When the program is executed, it creates the following folders:

* %ProgramFiles%\Zwunzi
* C:\Documents and Settings\All Users\Application Data\Zwunzi

It drops the following files:

* %ProgramFiles%\Zwunzi\uninstall.exe

* %ProgramFiles%\Zwunzi\zwunzi.dll
* %ProgramFiles%\Zwunzi\zwunzi.exe
* C:\Documents and Settings\All Users\Application Data\Zwunzi\zwunzi128
.exe

Then, the program creates the following registry entries:

* HKEY_LOCAL_MACHINE\SOFTWARE\Microsoft\Windows\Current

Version\Uninstall\Zwunzi\"DisplayName" = "Zwunzi 1.0 build 128"
* HKEY_LOCAL_MACHINE\SOFTWARE\Microsoft\Windows\Current
Version\Uninstall\Zwunzi\"UninstallString" = "%ProgramFiles%\Zwunzi\uninstall.

exe"
* HKEY_LOCAL_MACHINE\SOFTWARE\Zwunzi\"Cid" = "466705c153
4b4aee8c896579946b055f"
* HKEY_LOCAL_MACHINE\SOFTWARE\Zwunzi\"DllPath = "%Progra

mFiles%\Zwunzi\zwunzi.dll"
* HKEY_LOCAL_MACHINE\SOFTWARE\Zwunzi\"Initial" = "1"
* HKEY_LOCAL_MACHINE\SOFTWARE\Zwunzi\"Partner" = "ZWUN

ZI128"
* HKEY_LOCAL_MACHINE\SOFTWARE\Zwunzi\"Primary" = "f403"
* HKEY_LOCAL_MACHINE\SOFTWARE\Zwunzi\"ShowBarSign" = "
0"

* HKEY_LOCAL_MACHINE\SOFTWARE\Zwunzi\"ShowToolbarButto
n" = "0"
* HKEY_LOCAL_MACHINE\SOFTWARE\Zwunzi\"Src" = "zwunzi"

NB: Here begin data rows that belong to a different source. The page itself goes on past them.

-- ==== Sys2Proof/Tests/Slice0.lean ====
section
/-! SUPPORT. Tests: words written out from the encodings of 30_encoding.md, one or two single steps for each command
with results from the worked examples and the vectors of the spec, and a witness of the hypotheses of every
statement. -/

namespace Sys2Proof.Tests

open Machine

/-! ### Helpers -/

/-- The outcome is a next state with the property. -/
def nextIs (o : Host.Outcome State Fault Refusal) (p : State → Bool) : Bool :=
  match o with
  | .next t => p t
  | .fault _ => false
  | .refused _ => false

/-- The state a word leads to. -/
def afterWord (w : CommandWord) (s : State) : State :=
  match acceptCommand w s with
  | .next t => t
  | .fault _ => s
  | .refused _ => s

/-- The state a list of commands leads to. -/
def after (is : List Instr) (s : State) : State := (is.map encode).foldl (fun t w => afterWord w t) s

theorem runWords_after (ws : List CommandWord) (s : State) :
    runWords ws s = .next (ws.foldl (fun t w => afterWord w t) s) := by
  induction ws generalizing s with
  | nil => rfl
  | cons w ws ih =>
    obtain ⟨t, ht⟩ := acceptCommand_next w s
    rw [runWords, ht, List.foldl_cons, show afterWord w s = t by rw [afterWord, ht]]
    exact ih t

theorem runInstrs_after (is : List Instr) (s : State) : runInstrs is s = .next (after is s) := runWords_after _ _

/-- Every command has a next state: the one its word leads to. -/
theorem exec_after (i : Instr) (s : State) : ∃ t, exec i s = .next t := exec_next i s

/-! ### Encodings -/

theorem test_decode_control :
    decode 0x0000000000000000#64 = .ok .nop ∧ decode 0x0100000000000000#64 = .ok .clear := by decide

theorem test_decode_counter_and_builder :
    decode 0x1000000000000061#64 = .ok (.cntSym 0x61#32) ∧ decode 0x10000000FFFFFFFF#64 = .ok (.cntSym 0xFFFFFFFF#32) ∧
    decode 0x2000000000000000#64 = .ok .build := by decide

theorem test_decode_packer :
    decode 0x3000000000000000#64 = .ok .packBegin ∧ decode 0x3100000000000062#64 = .ok (.packSym 0x62#32) ∧
    decode 0x3200000000000000#64 = .ok .packEnd := by decide

theorem test_decode_decoder :
    decode 0x4000000000000004#64 = .ok (.decBegin 4#32) ∧ decode 0x41000000000000CF#64 = .ok (.decByte 0xCF#32) ∧
    decode 0x4200000000000000#64 = .ok .decEnd := by decide

theorem test_decode_codebook_load :
    decode 0x5000000000000073#64 = .ok (.cblOpen 0x73#32) ∧ decode 0x5100000000000001#64 = .ok (.cblBit 1#32) ∧
    decode 0x5200000000000000#64 = .ok .cblClose ∧ decode 0x5300000000000000#64 = .ok .cblEnd := by decide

* HKEY_LOCAL_MACHINE\SOFTWARE\Zwunzi\"Version" = "1001
c"

The program creates a new service with the following characteristics:
Service Name: Zwunzi Service
Display Name: Zwunzi Service

Startup Type: Automatic

It registers the service by creating the following registry subkeys:

* HKEY_LOCAL_MACHINE\SYSTEM\ControlSet001\Enum\Root
\LEGACY_ZWUNZI_SERVICE
* HKEY_LOCAL_MACHINE\SYSTEM\ControlSet001\Enum\Root\
LEGACY_ZWUNZI_SERVICE\0000

* HKEY_LOCAL_MACHINE\SYSTEM\ControlSet001\Enum\Root\L
EGACY_ZWUNZI_SERVICE\0000\Control
* HKEY_LOCAL_MACHINE\SYSTEM\ControlSet001\Services\Z
wunzi Service
* HKEY_LOCAL_MACHINE\SYSTEM\ControlSet001\Services\Zw
unzi Service\Enum

* HKEY_LOCAL_MACHINE\SYSTEM\ControlSet001\Services\Z
wunzi Service\Security
* HKEY_LOCAL_MACHINE\SYSTEM\CurrentControlSet\Enum\Ro
ot\LEGACY_ZWUNZI_SERVICE
* HKEY_LOCAL_MACHINE\SYSTEM\CurrentControlSet\Enum\Ro
ot\LEGACY_ZWUNZI_SERVICE\0000

* HKEY_LOCAL_MACHINE\SYSTEM\CurrentControlSet\Enum\Roo
t\LEGACY_ZWUNZI_SERVICE\0000\Control
* HKEY_LOCAL_MACHINE\SYSTEM\CurrentControlSet\Services
\Zwunzi Service
* HKEY_LOCAL_MACHINE\SYSTEM\CurrentControlSet\Services\
Zwunzi Service\Enum

* HKEY_LOCAL_MACHINE\SYSTEM\CurrentControlSet\Services\
Zwunzi Service\Security

The program is installed as a Browser Search Plugin for Internet Explorer
and Mozilla Firefox and redirects user searches to the following location:
zwunzi.com
Action Steps:
FREE SCAN: NoAdware can Remove W32.Rixobot. Click the link below for your free download & scan your PC now.

Please click here for manual removal instructions.

Posted on Monday, January 11th, 2010 at 4:12 am - filed under Blog, Worm.